The Turkish lira fell to session lows against the dollar Monday after Andrey Karlov, the Russian ambassador to Turkey, was shot and killed in a gun attack in Ankara. The gunman — who was part of the Ankara police department's special operations unit — shouted about Aleppo, the Syrian city where rebels were defeated this month by Russian-backed government forces, as he carried out the attack at an art exhibit.

The lira was down about 0.6 percent, at 3.526 lira per dollar, at press time.

The Turkish currency has lost nearly 20 percent against the dollar this year, a large enough drop to declare a currency crisis, said Steve Hanke, director of the Troubled Currencies Project at the Cato Institute. Political turmoil and acts of terrorism that have plagued the country in recent months have put Turkey's $720 billion economy at a tipping point.

Turkey's economy is shrinking for the first time since 2009, by 1.8 percent in the third quarter. The situation has led to a drop in foreign investment.

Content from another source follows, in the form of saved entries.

-- ==== Sys2Proof/Machine/Matrix.lean ====
section
/-! DEFINITION. The matrix engine: mma, what a K-step computes, its epilogue and stores (R214 to R222, R227, R228), the accumulator
instructions: major opcodes 0x48 to 0x4C (R223 to R226), and the arrival of results that take time (R26). -/

namespace Sys2Proof.Machine

open Host (Outcome)

/-! ### The format word and the parameter block (R214, R215) -/

/-- The type a matrix operand code names (R186). -/
def mType : Nat → Option Ty
  | 0 => some .f32
  | 1 => some .f16
  | 2 => some .bf16
  | 4 => some .t16e1
  | 5 => some .t8e0
  | 6 => some .t8e1
  | 7 => some .t6e0
  | 8 => some .t6e1
  | 9 => some .s8
  | 10 => some .n8
  | 11 => some .s4
  | 12 => some .n4
  | _ => none

/-- The row of R214's table a type stands in. -/
def mGroup (t : Ty) : Nat :=
  match t with
  | .f32 => 0
  | .f16 | .bf16 | .t16e1 => 1
  | .t8e0 | .t8e1 | .s8 | .n8 => 2
  | _ => 3

def fwA (w : Word) : Ty := (mType (bitsAt w 0 4)).getD .f32
def fwB (w : Word) : Ty := (mType (bitsAt w 4 4)).getD .f32
def fwOut (w : Word) : Ty := (mType (bitsAt w 12 4)).getD .f32
/-- The epilogue's rounding (R43). -/
def fwRnd (w : Word) : Rnd :=
  match bitsAt w 16 2 with
  | 0 => .rne
  | 1 => .rtz
  | 2 => .rdn
  | _ => .rup
def fwSat (w : Word) : Bool := w.getLsbD 18

/-- Whether a format word is valid (R214). -/
def fwValid (w : Word) : Bool :=
  match mType (bitsAt w 0 4), mType (bitsAt w 4 4), mType (bitsAt w 12 4) with
  | some a, some b, some _ =>
    decide (bitsAt w 19 13 = 0) && decide (bitsAt w 8 4 = 0) && decide (mGroup a = mGroup b)
  | _, _, _ => false

/-- Bytes of a parameter block as a number. -/
def pbAt (b : BitVec 1024) (o n : Nat) : Nat := bitsAt b (8 * o) (8 * n)

def pbA (b : BitVec 1024) : Nat := pbAt b 0 4
def pbAExt (b : BitVec 1024) : Nat := pbAt b 4 4
def pbScales (b : BitVec 1024) : Nat := pbAt b 8 4
def pbSExt (b : BitVec 1024) : Nat := pbAt b 12 4
def pbSlice (b : BitVec 1024) : Nat := pbAt b 16 4
def pbK (b : BitVec 1024) : Nat := pbAt b 24 4
def pbSlot (b : BitVec 1024) : Nat := pbAt b 28 1
def pbZero (b : BitVec 1024) : Bool := b.getLsbD 232
def pbCheck (b : BitVec 1024) : Bool := b.getLsbD 233
def pbScale (b : BitVec 1024) : Nat := pbAt b 32 4
def pbAct (b : BitVec 1024) : Nat := pbAt b 36 4
def pbBiasOn (b : BitVec 1024) : Bool := b.getLsbD 352
def pbBias (b : BitVec 1024) : Nat := bitsAt b 320 19
def pbStore (b : BitVec 1024) : Nat := pbAt b 48 2
def pbSStore (b : BitVec 1024) : Nat := pbAt b 50 2
/-- K-steps of an operation. -/
def pbSteps (b : BitVec 1024) : Nat := pbK b / 32

/-- The byte offset of the first field that fails, in a list of offsets with whether each fails. -/
def firstField (ts : List (Nat × Bool)) : Option Nat := (ts.find? (fun t => t.2)).map Prod.fst

/-- A reserved field that is nonzero. -/
def pbReserved (b : BitVec 1024) : Option Nat :=
  firstField [(30, decide (pbAt b 30 2 ≠ 0)), (40, decide (bitsAt b 339 13 ≠ 0 ∨ bitsAt b 353 31 ≠ 0)),
    (52, decide (pbAt b 52 76 ≠ 0))]

/-- A field out of its range, the templates apart. -/
def pbRange (b : BitVec 1024) : Option Nat :=
  firstField [(20, decide (pbAt b 20 2 ≠ 128)), (22, decide (pbAt b 22 2 ≠ 128)),
    (24, decide (pbK b % 32 ≠ 0 ∨ pbK b = 0 ∨ 65536 < pbK b)), (28, decide (3 < pbSlot b)),
    (29, decide (bitsAt b 234 6 ≠ 0)), (36, decide (3 < pbAct b))]

/-- An extent that fails R215, R134 or the slice bounds; a region that leaves the allocation is charged to its base. -/
def pbExtent (alloc : Nat) (w : Word) (b : BitVec 1024) : Option Nat :=
  let K := pbK b
  let n := blocked (fwA w)
  firstField [(0, decide (alloc < pbA b + pbAExt b)), (4, decide (pbAExt b < 128 * K * tyBits (fwA w) / 8)),
    (8, if n then decide (alloc < pbScales b + pbSExt b) else decide (pbScales b ≠ 0)),
    (12, if n then decide (pbSExt b < 128 * K / 32) else decide (pbSExt b ≠ 0)),
    (16, decide (pbSlice b % 256 ≠ 0 ∨ 2 ^ 21 < pbSlice b + 128 * K * tyBits (fwB w) / 8 + 4 * K)),
    (40, pbBiasOn b && decide (pbBias b % 4 ≠ 0 ∨ alloc < pbBias b + 512))]

/-- Whether an output format is narrow. -/
def fwNarrow (w : Word) : Bool := blocked (fwOut w)

/-- Bytes of an operation's output tile. -/
def tileBytes (w : Word) : Nat := 2048 * tyBits (fwOut w)

/-! ### mma at issue (R216) -/

/-- A template field: its record as read, or that it is out of range, or a fault or a wait. -/
def State.opTemplate (s : State) (i : Issuer) (l n bytes : Nat) : Record :=
  match s.record i l n with
  | .ok r => if tStoreOk i.launch bytes r then .ok (tAsStore r) else .bad
  | g => g

/-- Which of its frays a yarn runs as an entry, by the fray's own number. -/
def Yarn.frayNum (y : Yarn) (e : Option Nat) : Option Nat := (e.bind (fun k => Store.find k y.frays)).map (·.num)

/-- The entry under which a fray of a yarn stands, if it has not ended. -/
def Yarn.entryOf (y : Yarn) (n : Nat) : Option Nat := (y.frays.find? (fun c => decide (c.2.num = n))).map Prod.fst

/-- The operation enqueued: it takes the next number, which every lane of G receives with the floor's label. -/
def State.enqueue (s : State) (i : Issuer) (x : Args) (G : List Nat) (fw : Word) (lab : Label) (b : BitVec 1024)
    (tm sm : BitVec 512) : State :=
  let t := i.strand.submit 8
  let n := t.issuedOn 8
  let op : MOp := { num := n, seq := t.seq, block := b, fw := fw, lab := lab, yarn := i.y, fray := i.yarn.frayNum i.g.fray,
                    lane := i.lead G (G.headD 0), tmpl := tm, stmpl := sm }
  let s1 := (s.dropLaneBufs i.y i.g.id).setStrand i.yarn.strand { t with ops := t.ops ++ [op], seq := t.seq + 1 }
  s1.compute (s1.again i) .mma x (G.map (fun l => { lane := l, val := BitVec.ofNat 64 n, lab := i.bank.floor }))

/-- The last checks of mma, the block being read: fields, templates, extents, and room in the context. -/
def State.mmaBlock (s : State) (i : Issuer) (x : Args) (G : List Nat) (fw : Word) (lab : Label) (b : BitVec 1024) : State :=
  let ill := fun (n : Nat) => s.trap i G cIllegalOp (BitVec.ofNat 64 n) .here
  match pbReserved b, pbRange b with
  | some n, _ => s.trap i G cReservedField (BitVec.ofNat 64 n) .here
  | none, some n => ill n
  | none, none =>
    let l := G.headD 0
    let store := decide (pbStore b ≠ 0xFFFF)
    let scales := store && fwNarrow fw
    let r1 := if store then s.opTemplate i l (pbStore b) (tileBytes fw) else .ok 0
    let r2 := if scales then s.opTemplate i l (pbSStore b) 512 else if pbSStore b = 0 then .ok 0 else .bad
    let split := fun (c : Byte) (a : DWord) =>
      s.finish i G ((i.led G (i.lead G l)).map (fun m => LaneFault.mk m c a)) (fun s1 =>
        (s1, i.killIn .mma x i.yarn (G.filter (fun m => !(i.led G (i.lead G l)).contains m))))
    match r1, r2 with
    | .wait s', _ => s'
    | .fault c a, _ => split c a
    | .bad, _ => ill 48
    | .ok _, .wait s' => s'
    | .ok _, .fault c a => split c a
    | .ok _, .bad => ill 50
    | .ok tm, .ok sm =>
      match pbExtent i.launch.alloc fw b with
      | some n => s.trap i G cExtentBounds (BitVec.ofNat 64 n) .here
      | none => if 4 ≤ i.strand.ops.length then s else s.enqueue i x G fw lab b tm sm

/-- mma (R216). -/
def execMma (x : Args) (s : State) : Outcome State Fault Refusal :=
  issued s fun i => s.needRole i x (decide (i.bank.role = 1)) (s.once i x fun G =>
    let v := fun l => i.operand s x.b false l
    let fw := (v (G.headD 0)).val
    let w : Word := fw.setWidth 32
    if G.any (fun l => decide ((v l).val ≠ fw)) then s.trap i G cFormatDiverge s.anyArg .here
    else if !fwValid w then s.trap i G cIllegalOp (w.setWidth 64) .here
    else
      let a := i.spAddr s x false (G.headD 0)
      if a % 64 ≠ 0 ∨ (s.locate i true a 128).isNone then s.trap i G cExtentBounds (BitVec.ofNat 64 a) .here
      else if i.yarn.padPending then s
      else
        let o := a % 2 ^ 19
        let b := BitVec.ofNat 1024 (leNat (i.strand.padRead o 128))
        let labs := (List.range 16).map (fun u => i.strand.unitLabel (o + 8 * u))
        let lab := (labs.foldl lmax i.bank.floor)
        s.mmaBlock i x G w (G.foldl (fun m l => lmax m (v l).lab) lab) b)

/-! ### One K-step (R217, R218) -/

/-- 32 elements of a row of A or a column of B: codes, values, and the block's power of two. -/
structure Blk where
  codes : List Nat
  vals : List Num
  exp : Int
  deriving DecidableEq, Repr

/-- 32 packed elements read under a scale byte; a NaR block reads as NaN throughout (R195). -/
def mBlock (t : Ty) (n sc : Nat) : Blk :=
  let w := tyBits t
  let cs := (List.range 32).map (fun e => n / 2 ^ (w * e) % 2 ^ w)
  { codes := cs
    vals := if blocked t ∧ sc = 255 then List.replicate 32 .nan else cs.map (elemRead t)
    exp := if blocked t then (sc : Int) - 127 else 0 }

/-- The exact sum of some values; NaN where one is NaN or infinities of both signs meet. -/
def numSum (xs : List Num) : Num :=
  if xs.any (fun x => decide (x = .nan)) then .nan
  else
    let hasP := xs.any (fun x => decide (x = .inf false))
    let hasN := xs.any (fun x => decide (x = .inf true))
    if hasP && hasN then .nan
    else if hasP then .inf false
    else if hasN then .inf true
    else
      let v := xs.foldl (fun (a : Int × Int) x => match x with
        | .fin n m e => addDy a.1 a.2 (signed n m) e
        | _ => a) (0, 0)
      .fin (decide (v.1 < 0)) v.1.natAbs v.2

/-- A value times a power of two. -/
def Num.shift (x : Num) (k : Int) : Num :=
  match x with
  | .fin n m e => .fin n m (e + k)
  | y => y

/-- S for one element of the tile: the exact scaled sum of products; NaN for the cases of R218. -/
def Blk.dot (a b : Blk) : Num :=
  (numSum (List.zipWith (fun x y => (x.times y).getD .nan) a.vals b.vals)).shift (a.exp + b.exp)

def f32 : Fmt := fmtOf .f32

/-- acc := rne32(acc + rne32(S)), with NV and OF (R217, R218); a NaN accumulator stays, S being rounded all the same. -/
def accAdd (acc : Nat) (S : Num) : Nat × Word :=
  let r := f32.put .rne false S
  if S = .nan then (f32.canon, stNV)
  else if f32.isNan acc then (f32.canon, r.2 &&& stOF)
  else
    let q := f32.sum .rne false (f32.read acc) (f32.read r.1)
    (q.1, (r.2 ||| q.2) &&& (stNV ||| stOF))

/-- The 32 fused steps of FP32 operands, in k order. -/
def accFma : Nat → List (Nat × Nat) → Nat × Word
  | acc, [] => (acc, 0)
  | acc, (a, b) :: t =>
    let bad := f32.isNan a || f32.isNan b || ((f32.read a).times (f32.read b)).isNone
    let r := if bad then (f32.canon, stNV)
      else if f32.isNan acc then (f32.canon, 0)
      else
        let q := f32.fma .rne false a b acc
        (if f32.isNan q.1 then f32.canon else q.1, q.2 &&& (stNV ||| stOF))
    let u := accFma r.1 t
    (u.1, r.2 ||| u.2)

/-- One element's K-step. -/
def accStep (t : Ty) (a b : Blk) (acc : Nat) : Nat × Word :=
  if t = .f32 then accFma acc (List.zip a.codes b.codes) else accAdd acc (a.dot b)

/-- The magnitude of an FP32 word as a value. -/
def absNum (x : Num) : Num :=
  match x with
  | .fin _ m e => .fin false m e
  | .inf _ => .inf false
  | .nan => .nan

/-- One column's checksum and magnitude after a K-step: its rows of A, its block of B, what each row's S was, and the
accumulator after the step (R227). -/
def ckStep (t : Ty) (rows : List Blk) (b : Blk) (Ss : List Num) (accs : List Nat) (ck mg : Nat) : Nat × Nat :=
  let after := accs.map f32.read
  let nan := (Ss ++ after).any (fun x => decide (x = .nan)) || f32.isNan ck
  let colA := (List.range 32).map (fun k => numSum (rows.map (fun r => (r.vals.getD k .nan).shift r.exp)))
  let ck1 : Nat :=
    if nan then f32.canon
    else if t = .f32 then (accFma ck (List.zip (colA.map (fun x => (f32.put .rne false x).1)) b.codes)).1
    else (accAdd ck ((numSum (List.zipWith (fun x y => (x.times y).getD .nan) colA b.vals)).shift b.exp)).1
  let fin := match f32.read ck1 with | .fin _ _ _ => true | _ => false
  (ck1, if fin then (f32.put .rup false (numSum (f32.read mg :: (Ss ++ after).map absNum))).1 else f32.inf)

/-- A table of words from a list. -/
def storeOf (ws : List Nat) : Store Word :=
  (List.zip (List.range ws.length) ws).filterMap (fun p =>
    if p.2 % 2 ^ 32 = 0 then none else some (p.1, BitVec.ofNat 32 p.2))

/-- A word of a table as a number. -/
def wordAt (t : Store Word) (k : Nat) : Nat := (Store.get 0 k t).toNat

Earlier this month, President Tayyip Erdoğan appealed to Turkish citizens to convert savings held in foreign currencies into gold and Turkish lira. Gold is on track for one of its worst quarters in two decades.

According to economists, the fear is if uncertainty persists, it could induce capital flight out of Turkey, and that could put the country on shaky ground.

"The key concern for foreign investors relates to the erosion of the rule of law," according to Sinan Ulgen, managing partner at Istanbul Economics and a visiting scholar at the Carnegie Endowment for International Peace. "Turkey is going through exceptionally difficult domestic conditions following the botched military coup of last July."